Task input:
/-- Register rows of chapter 15. -/
def regRows15_0 : List RegRow := [
  ⟨0x01000600, 0x01000600, 4, 0x00000000, [(31, 0, .ro)]⟩,
  ⟨0x01000604, 0x01000604, 4, 0x00000000, [(31, 0, .ro)]⟩,
  ⟨0x01000608, 0x01000608, 4, 0x00000000, [(31, 0, .ro)]⟩,
  ⟨0x0100060C, 0x0100060C, 4, 0x00000000, [(31, 0, .ro)]⟩,
  ⟨0x01000610, 0x01000610, 4, 0x00000000, [(31, 0, .ro)]⟩,
  ⟨0x01000614, 0x01000614, 4, 0x00000000, [(31, 0, .ro)]⟩,
  ⟨0x01000618, 0x01000618, 4, 0x00000000, [(0, 0, .ro), (3, 1, .ro), (6, 4, .ro), (7, 7, .ro), (31, 16, .ro)]⟩,
  ⟨0x0100061C, 0x0100061C, 4, 0x00180000, [(0, 0, .rw), (1, 1, .rwl), (15, 8, .rwl), (19, 16, .rwl), (27, 20, .rwl), (31, 28, .rwl)]⟩,
  ⟨0x01000620, 0x01000620, 4, 0x00000000, [(31, 0, .ro)]⟩,
  ⟨0x01000624, 0x01000624, 4, 0x00000000, [(31, 0, .ro)]⟩,
  ⟨0x01000628, 0x01000628, 4, 0x00000000, [(15, 0, .rwl), (31, 16, .rwl)]⟩,
  ⟨0x01000630, 0x0100063C, 4, 0x00000000, [(31, 0, .ro)]⟩,
  ⟨0x01000640, 0x01000644, 4, 0x00000000, [(31, 0, .ro)]⟩,
  ⟨0x01000700, 0x01000700, 4, 0x00000000, [(14, 0, .ro)]⟩,
  ⟨0x01000704, 0x01000704, 4, 0x00000000, [(31, 0, .ro)]⟩,
  ⟨0x01000708, 0x01000708, 4, 0x00000000, [(15, 0, .ro)]⟩,
  ⟨0x0100070C, 0x0100070C, 4, 0x00000000, [(5, 0, .ro), (13, 8, .ro), (20, 16, .ro), (26, 24, .ro)]⟩,
  ⟨0x01000710, 0x01000710, 4, 0x00000000, [(4, 0, .ro), (11, 8, .ro), (27, 16, .ro)]⟩,
  ⟨0x01000714, 0x01000714, 4, 0x00000003, [(0, 0, .ro), (1, 1, .ro), (2, 2, .ro), (3, 3, .ro), (15, 8, .ro), (27, 16, .ro)]⟩,
  ⟨0x01000718, 0x01000718, 4, 0x00000000, [(31, 0, .ro)]⟩,
  ⟨0x0100071C, 0x0100071C, 4, 0x00000000, [(31, 0, .ro)]⟩,
  ⟨0x01000720, 0x01000720, 4, 0x00000000, [(7, 0, .ro)]⟩,
  ⟨0x01000780, 0x010007DC, 4, 0, [(31, 0, .ro)]⟩,
  ⟨0x010007E0, 0x010007F8, 4, 0, [(31, 0, .rw)]⟩,
  ⟨0x010007FC, 0x010007FC, 4, 0, [(31, 0, .ro)]⟩,
  ⟨0x01000680, 0x010006B0, 16, 0x00000000, [(31, 0, .rw)]⟩,
  ⟨0x01000684, 0x010006B4, 16, 0x00000000, [(31, 0, .rw)]⟩,
  ⟨0x01000688, 0x010006B8, 16, 0x00000000, [(0, 0, .rw), (31, 8, .rw)]⟩,
  ⟨0x0100068C, 0x010006BC, 16, 0x00000000, [(0, 0, .w1c), (1, 1, .w1c), (15, 8, .ro)]⟩]

/-- FY_HPSTAT: sticky status, command errors (16 R456). -/
def FY_HPSTAT : Nat := 0x01000080
def FY_HPSTAT_CODE : Fld := ⟨FY_HPSTAT, 6, 0⟩
def FY_HPSTAT_EMPTY : Fld := ⟨FY_HPSTAT, 7, 7⟩
def FY_HPSTAT_CMDERR : Fld := ⟨FY_HPSTAT, 31, 16⟩
/-- FY_HPSESS: session bound to direct accesses (16 R456). -/
def FY_HPSESS : Nat := 0x01000084
def FY_HPSESS_SESSION : Fld := ⟨FY_HPSESS, 7, 0⟩
def FY_HPSESS_OPEN : Fld := ⟨FY_HPSESS, 8, 8⟩
/-- FY_FMPSTAT: sessions and bad records (16 R456). -/
def FY_FMPSTAT : Nat := 0x01000088
def FY_FMPSTAT_OPEN : Fld := ⟨FY_FMPSTAT, 5, 0⟩
def FY_FMPSTAT_HSPEND : Fld := ⟨FY_FMPSTAT, 11, 8⟩
def FY_FMPSTAT_BAD : Fld := ⟨FY_FMPSTAT, 31, 16⟩
/-- FY_ETHSTAT: links and backhaul (16 R456). -/
def FY_ETHSTAT : Nat := 0x0100008C
def FY_ETHSTAT_LINK0 : Fld := ⟨FY_ETHSTAT, 0, 0⟩
def FY_ETHSTAT_LINK1 : Fld := ⟨FY_ETHSTAT, 1, 1⟩
def FY_ETHSTAT_ACTIVE : Fld := ⟨FY_ETHSTAT, 2, 2⟩
def FY_ETHSTAT_GW0 : Fld := ⟨FY_ETHSTAT, 3, 3⟩
def FY_ETHSTAT_GW1 : Fld := ⟨FY_ETHSTAT, 4, 4⟩
def FY_ETHSTAT_SWITCHES : Fld := ⟨FY_ETHSTAT, 15, 8⟩
def FY_ETHSTAT_DISCARDED : Fld := ⟨FY_ETHSTAT, 31, 16⟩
/-- FY_ETHMAC[0..3]: port addresses (16 R456). -/
def FY_ETHMAC : Nat := 0x01000090
/-- FY_EVVEC: vector (16 R456). -/
def FY_EVVEC : Nat := 0x01000100
def FY_EVVEC_SOURCE : Fld := ⟨FY_EVVEC, 6, 0⟩
def FY_EVVEC_PRI : Fld := ⟨FY_EVVEC, 11, 8⟩
def FY_EVVEC_NONE : Fld := ⟨FY_EVVEC, 31, 31⟩
/-- FY_EVPEND[0..3]: pending, sources 32w to 32w + 31 (16 R456). -/
def FY_EVPEND : Nat := 0x01000110
def FY_EVPEND_BITS : Fld := ⟨FY_EVPEND, 31, 0⟩
/-- FY_EVEN[0..3]: enables (16 R456). -/
def FY_EVEN : Nat := 0x01000120
def FY_EVEN_BITS : Fld := ⟨FY_EVEN, 31, 0⟩
/-- FY_EVROUTE[0..3]: routes (16 R456). -/
def FY_EVROUTE : Nat := 0x01000130
def FY_EVROUTE_BITS : Fld := ⟨FY_EVROUTE, 31, 0⟩
/-- FY_EVPRI[0..15]: priorities (16 R456). -/
def FY_EVPRI : Nat := 0x01000140
def FY_EVPRI_PRI0 : Fld := ⟨FY_EVPRI, 3, 0⟩
def FY_EVPRI_PRI1 : Fld := ⟨FY_EVPRI, 7, 4⟩
def FY_EVPRI_PRI2 : Fld := ⟨FY_EVPRI, 11, 8⟩
def FY_EVPRI_PRI3 : Fld := ⟨FY_EVPRI, 15, 12⟩
def FY_EVPRI_PRI4 : Fld := ⟨FY_EVPRI, 19, 16⟩
def FY_EVPRI_PRI5 : Fld := ⟨FY_EVPRI, 23, 20⟩
def FY_EVPRI_PRI6 : Fld := ⟨FY_EVPRI, 27, 24⟩
def FY_EVPRI_PRI7 : Fld := ⟨FY_EVPRI, 31, 28⟩
/-- FY_CRPADDR: proxy target (16 R456). -/
def FY_CRPADDR : Nat := 0x01001000
def FY_CRPADDR_OFFSET : Fld := ⟨FY_CRPADDR, 23, 0⟩
def FY_CRPADDR_REGION : Fld := ⟨FY_CRPADDR, 26, 24⟩
/-- FY_CRPCTL: proxy control (16 R456). -/
def FY_CRPCTL : Nat := 0x01001004
def FY_CRPCTL_READ : Fld := ⟨FY_CRPCTL, 0, 0⟩
def FY_CRPCTL_WRITE : Fld := ⟨FY_CRPCTL, 1, 1⟩
def FY_CRPCTL_IDX : Fld := ⟨FY_CRPCTL, 7, 2⟩
def FY_CRPCTL_COUNT : Fld := ⟨FY_CRPCTL, 13, 8⟩
def FY_CRPCTL_BUSY : Fld := ⟨FY_CRPCTL, 16, 16⟩
def FY_CRPCTL_DONE : Fld := ⟨FY_CRPCTL, 17, 17⟩
def FY_CRPCTL_RESULT : Fld := ⟨FY_CRPCTL, 31, 24⟩
/-- FY_CRPDATA[0..63]: proxy data (16 R456). -/
def FY_CRPDATA : Nat := 0x01001100
/-- FY_ALCPTR[0..31]: buffer offset in the host window (16 R456). -/
def FY_ALCPTR : Nat := 0x01000200
def FY_ALCPTR_PTR : Fld := ⟨FY_ALCPTR, 31, 0⟩
/-- FY_ALCLEN[0..31]: buffer length (16 R456). -/
def FY_ALCLEN : Nat := 0x01000204
def FY_ALCLEN_LEN : Fld := ⟨FY_ALCLEN, 15, 0⟩
/-- FY_ALCTAG[0..31]: tag; a write sets FULL (16 R456). -/
def FY_ALCTAG : Nat := 0x01000208
def FY_ALCTAG_TAG : Fld := ⟨FY_ALCTAG, 15, 0⟩
/-- FY_ALCCTL[0..31]: timeout and flags (16 R456). -/
def FY_ALCCTL : Nat := 0x0100020C
def FY_ALCCTL_TMO : Fld := ⟨FY_ALCCTL, 9, 0⟩
def FY_ALCCTL_FULL : Fld := ⟨FY_ALCCTL, 16, 16⟩
def FY_ALCCTL_TIMEOUT : Fld := ⟨FY_ALCCTL, 17, 17⟩
/-- FY_LDDATA[0..7]: data port (16 R456). -/
def FY_LDDATA : Nat := 0x01000400
/-- FY_LDEOP[0..7]: end-of-packet data port (16 R456). -/
def FY_LDEOP : Nat := 0x01000404
/-- FY_LDCTL[0..7]: threshold and abort (16 R456). -/
def FY_LDCTL : Nat := 0x01000408
def FY_LDCTL_THR : Fld := ⟨FY_LDCTL, 9, 0⟩
def FY_LDCTL_ABORT : Fld := ⟨FY_LDCTL, 16, 16⟩
/-- FY_LDSTAT[0..7]: level and flags (16 R456). -/
def FY_LDSTAT : Nat := 0x0100040C
def FY_LDSTAT_LEVEL : Fld := ⟨FY_LDSTAT, 10, 0⟩
def FY_LDSTAT_FULL : Fld := ⟨FY_LDSTAT, 12, 12⟩
def FY_LDSTAT_EMPTY : Fld := ⟨FY_LDSTAT, 13, 13⟩
def FY_LDSTAT_OVF : Fld := ⟨FY_LDSTAT, 14, 14⟩
def FY_LDSTAT_DROPS : Fld := ⟨FY_LDSTAT, 31, 16⟩

/-- Register rows of chapter 16. -/
def regRows16_0 : List RegRow := [
  ⟨0x01000080, 0x01000080, 4, 0x00000000, [(6, 0, .ro), (7, 7, .ro), (31, 16, .ro)]⟩,
  ⟨0x01000084, 0x01000084, 4, 0x00000000, [(7, 0, .rw), (8, 8, .ro)]⟩,
  ⟨0x01000088, 0x01000088, 4, 0x00000000, [(5, 0, .ro), (11, 8, .ro), (31, 16, .ro)]⟩,
  ⟨0x0100008C, 0x0100008C, 4, 0x00000000, [(0, 0, .ro), (1, 1, .ro), (2, 2, .ro), (3, 3, .ro), (4, 4, .ro), (15, 8, .ro), (31, 16, .ro)]⟩,
  ⟨0x01000090, 0x0100009C, 4, 0x00000000, [(31, 0, .ro)]⟩,
  ⟨0x01000100, 0x01000100, 4, 0x80000000, [(6, 0, .rc), (11, 8, .rc), (31, 31, .rc)]⟩,
  ⟨0x01000110, 0x0100011C, 4, 0x00000000, [(31, 0, .w1c)]⟩,
  ⟨0x01000120, 0x0100012C, 4, 0x00000000, [(31, 0, .rw)]⟩,
  ⟨0x01000130, 0x01000130, 4, 0xFFFF0000, [(31, 0, .rw)]⟩,
  ⟨0x01000134, 0x01000134, 4, 0x000F0000, [(31, 0, .rw)]⟩,
  ⟨0x01000138, 0x01000138, 4, 0x00000000, [(31, 0, .rw)]⟩,
  ⟨0x0100013C, 0x0100013C, 4, 0x00000000, [(31, 0, .rw)]⟩,
  ⟨0x01000140, 0x0100017C, 4, 0x00000000, [(3, 0, .rw), (7, 4, .rw), (11, 8, .rw), (15, 12, .rw), (19, 16, .rw), (23, 20, .rw), (27, 24, .rw), (31, 28, .rw)]⟩,
  ⟨0x01001000, 0x01001000, 4, 0x00000000, [(23, 0, .rw), (26, 24, .rw)]⟩,
  ⟨0x01001004, 0x01001004, 4, 0x00000100, [(0, 0, .wo), (1, 1, .wo), (7, 2, .ro), (13, 8, .rw), (16, 16, .ro), (17, 17, .w1c), (31, 24, .ro)]⟩,
  ⟨0x01001100, 0x010011FC, 4, 0x00000000, [(31, 0, .rw)]⟩,
  ⟨0x01000200, 0x010003F0, 16, 0x00000000, [(31, 0, .rw)]⟩,
  ⟨0x01000204, 0x010003F4, 16, 0x00000000, [(15, 0, .rw)]⟩,
  ⟨0x01000208, 0x010003F8, 16, 0x00000000, [(15, 0, .rw)]⟩,
  ⟨0x0100020C, 0x010003FC, 16, 0x00000064, [(9, 0, .rw), (16, 16, .w1c), (17, 17, .w1c)]⟩,
  ⟨0x01000400, 0x01000470, 16, 0x00000000, [(31, 0, .wo)]⟩,
  ⟨0x01000404, 0x01000474, 16, 0x00000000, [(31, 0, .wo)]⟩,
  ⟨0x01000408, 0x01000478, 16, 0x00000000, [(9, 0, .rw), (16, 16, .wo)]⟩,
  ⟨0x0100040C, 0x0100047C, 16, 0x00002000, [(10, 0, .ro), (12, 12, .ro), (13, 13, .ro), (14, 14, .w1c), (31, 16, .ro)]⟩]

/-- FY_UCSTAT: lifecycle, TRNG, occupancy (17 R482). -/
def FY_UCSTAT : Nat := 0x01000800
def FY_UCSTAT_LIFECYCLE : Fld := ⟨FY_UCSTAT, 2, 0⟩
def FY_UCSTAT_TESTROOT : Fld := ⟨FY_UCSTAT, 3, 3⟩
def FY_UCSTAT_TRNG : Fld := ⟨FY_UCSTAT, 5, 4⟩
def FY_UCSTAT_KSOK : Fld := ⟨FY_UCSTAT, 6, 6⟩
def FY_UCSTAT_USED : Fld := ⟨FY_UCSTAT, 22, 16⟩
def FY_UCSTAT_CTX : Fld := ⟨FY_UCSTAT, 28, 24⟩
/-- FY_UCTRNG: health-test failures (17 R482). -/
def FY_UCTRNG : Nat := 0x01000804
def FY_UCTRNG_RCT : Fld := ⟨FY_UCTRNG, 15, 0⟩
def FY_UCTRNG_APT : Fld := ⟨FY_UCTRNG, 31, 16⟩
/-- FY_UCSTALE[0..1]: stale slots (17 R482). -/
def FY_UCSTALE : Nat := 0x01000808
def FY_UCSTALE_SLOTS : Fld := ⟨FY_UCSTALE, 31, 0⟩
/-- FY_UCPEND[0..1]: pending slots (17 R482). -/
def FY_UCPEND : Nat := 0x01000810
def FY_UCPEND_SLOTS : Fld := ⟨FY_UCPEND, 31, 0⟩
/-- FY_UCSEL: slot selector (17 R482). -/
def FY_UCSEL : Nat := 0x01000818
def FY_UCSEL_SLOT : Fld := ⟨FY_UCSEL, 5, 0⟩
/-- FY_UCATTR: selected slot: type, usage, flags, parent (17 R482). -/
def FY_UCATTR : Nat := 0x0100081C
def FY_UCATTR_TYPE : Fld := ⟨FY_UCATTR, 7, 0⟩
def FY_UCATTR_USAGE : Fld := ⟨FY_UCATTR, 15, 8⟩
def FY_UCATTR_FLAGS : Fld := ⟨FY_UCATTR, 23, 16⟩
def FY_UCATTR_PARENT : Fld := ⟨FY_UCATTR, 31, 24⟩
/-- FY_UCGEN: selected slot: generation (17 R482). -/
def FY_UCGEN : Nat := 0x01000820
/-- FY_UCPGEN: selected slot: parent generation (17 R482). -/
def FY_UCPGEN : Nat := 0x01000824
/-- FY_UCCTR: selected slot: commit counter (17 R482). -/
def FY_UCCTR : Nat := 0x01000828

/-- Register rows of chapter 17. -/
def regRows17_0 : List RegRow := [
  ⟨0x01000800, 0x01000800, 4, 0x00000000, [(2, 0, .ro), (3, 3, .ro), (5, 4, .ro), (6, 6, .ro), (22, 16, .ro), (28, 24, .ro)]⟩,
  ⟨0x01000804, 0x01000804, 4, 0x00000000, [(15, 0, .ro), (31, 16, .ro)]⟩,
  ⟨0x01000808, 0x0100080C, 4, 0x00000000, [(31, 0, .ro)]⟩,
  ⟨0x01000810, 0x01000814, 4, 0x00000000, [(31, 0, .ro)]⟩,
  ⟨0x01000818, 0x01000818, 4, 0x00000000, [(5, 0, .rw)]⟩,
  ⟨0x0100081C, 0x0100081C, 4, 0x00000000, [(7, 0, .ro), (15, 8, .ro), (23, 16, .ro), (31, 24, .ro)]⟩,
  ⟨0x01000820, 0x01000820, 4, 0x00000000, [(31, 0, .ro)]⟩,
  ⟨0x01000824, 0x01000824, 4, 0x00000000, [(31, 0, .ro)]⟩,
  ⟨0x01000828, 0x01000828, 4, 0x00000000, [(31, 0, .ro)]⟩]

/-- FY_UPDSTAT: campaign state (18 R511). -/
def FY_UPDSTAT : Nat := 0x01000900
def FY_UPDSTAT_PHASE : Fld := ⟨FY_UPDSTAT, 3, 0⟩
def FY_UPDSTAT_STEP : Fld := ⟨FY_UPDSTAT, 7, 4⟩
def FY_UPDSTAT_RESULT : Fld := ⟨FY_UPDSTAT, 15, 8⟩
def FY_UPDSTAT_SCHEMAERR : Fld := ⟨FY_UPDSTAT, 16, 16⟩
/-- FY_UPDCONF: automatic confirmation (18 R511). -/
def FY_UPDCONF : Nat := 0x01000904
def FY_UPDCONF_SECONDS : Fld := ⟨FY_UPDCONF, 15, 0⟩
def FY_UPDCONF_HELD : Fld := ⟨FY_UPDCONF, 16, 16⟩
/-- FY_UPDSLOT[0..8]: slots of component index n (18 R511). -/
def FY_UPDSLOT : Nat := 0x01000910
def FY_UPDSLOT_STATEA : Fld := ⟨FY_UPDSLOT, 3, 0⟩
def FY_UPDSLOT_STATEB : Fld := ⟨FY_UPDSLOT, 7, 4⟩
def FY_UPDSLOT_RUN : Fld := ⟨FY_UPDSLOT, 8, 8⟩
def FY_UPDSLOT_TRIALS : Fld := ⟨FY_UPDSLOT, 10, 9⟩
def FY_UPDSLOT_FLOOR : Fld := ⟨FY_UPDSLOT, 31, 16⟩

/-- Register rows of chapter 18. -/
def regRows18_0 : List RegRow := [
  ⟨0x01000900, 0x01000900, 4, 0x00000000, [(3, 0, .ro), (7, 4, .ro), (15, 8, .ro), (16, 16, .ro)]⟩,
  ⟨0x01000904, 0x01000904, 4, 0x0000FFFF, [(15, 0, .ro), (16, 16, .ro)]⟩,
  ⟨0x01000910, 0x01000930, 4, 0x00000005, [(3, 0, .ro), (7, 4, .ro), (8, 8, .ro), (10, 9, .ro), (31, 16, .ro)]⟩]

/-- FY_ARCSTAT: landing, buffer, flush (19 R527). -/
def FY_ARCSTAT : Nat := 0x01000A00
def FY_ARCSTAT_LANDING : Fld := ⟨FY_ARCSTAT, 10, 0⟩
def FY_ARCSTAT_SUPPRESSING : Fld := ⟨FY_ARCSTAT, 11, 11⟩
def FY_ARCSTAT_BUFFER : Fld := ⟨FY_ARCSTAT, 22, 12⟩
def FY_ARCSTAT_FLUSHING : Fld := ⟨FY_ARCSTAT, 23, 23⟩
def FY_ARCSTAT_TORN : Fld := ⟨FY_ARCSTAT, 31, 24⟩
/-- FY_ARCNEXT: next sequence (19 R527). -/
def FY_ARCNEXT : Nat := 0x01000A04
def FY_ARCNEXT_SEQ : Fld := ⟨FY_ARCNEXT, 31, 0⟩
/-- FY_ARCOLD: oldest retained sequence (19 R527). -/
def FY_ARCOLD : Nat := 0x01000A08
def FY_ARCOLD_SEQ : Fld := ⟨FY_ARCOLD, 31, 0⟩
/-- FY_ARCEPOCH: epoch and clears (19 R527). -/
def FY_ARCEPOCH : Nat := 0x01000A0C
def FY_ARCEPOCH_EPOCH : Fld := ⟨FY_ARCEPOCH, 15, 0⟩
def FY_ARCEPOCH_CLEARS : Fld := ⟨FY_ARCEPOCH, 31, 16⟩
/-- FY_ARCSUPP[0..7]: suppressed events per region code (19 R527). -/
def FY_ARCSUPP : Nat := 0x01000A20
def FY_ARCSUPP_COUNT : Fld := ⟨FY_ARCSUPP, 31, 0⟩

Assignment:
Could you write out, unchanged, the line with "9, .ro), (31, 16, .ro)]⟩]" and every line after it in the data above?

Answer below:
  ⟨0x01000910, 0x01000930, 4, 0x00000005, [(3, 0, .ro), (7, 4, .ro), (8, 8, .ro), (10, 9, .ro), (31, 16, .ro)]⟩]

/-- FY_ARCSTAT: landing, buffer, flush (19 R527). -/
def FY_ARCSTAT : Nat := 0x01000A00
def FY_ARCSTAT_LANDING : Fld := ⟨FY_ARCSTAT, 10, 0⟩
def FY_ARCSTAT_SUPPRESSING : Fld := ⟨FY_ARCSTAT, 11, 11⟩
def FY_ARCSTAT_BUFFER : Fld := ⟨FY_ARCSTAT, 22, 12⟩
def FY_ARCSTAT_FLUSHING : Fld := ⟨FY_ARCSTAT, 23, 23⟩
def FY_ARCSTAT_TORN : Fld := ⟨FY_ARCSTAT, 31, 24⟩
/-- FY_ARCNEXT: next sequence (19 R527). -/
def FY_ARCNEXT : Nat := 0x01000A04
def FY_ARCNEXT_SEQ : Fld := ⟨FY_ARCNEXT, 31, 0⟩
/-- FY_ARCOLD: oldest retained sequence (19 R527). -/
def FY_ARCOLD : Nat := 0x01000A08
def FY_ARCOLD_SEQ : Fld := ⟨FY_ARCOLD, 31, 0⟩
/-- FY_ARCEPOCH: epoch and clears (19 R527). -/
def FY_ARCEPOCH : Nat := 0x01000A0C
def FY_ARCEPOCH_EPOCH : Fld := ⟨FY_ARCEPOCH, 15, 0⟩
def FY_ARCEPOCH_CLEARS : Fld := ⟨FY_ARCEPOCH, 31, 16⟩
/-- FY_ARCSUPP[0..7]: suppressed events per region code (19 R527). -/
def FY_ARCSUPP : Nat := 0x01000A20
def FY_ARCSUPP_COUNT : Fld := ⟨FY_ARCSUPP, 31, 0⟩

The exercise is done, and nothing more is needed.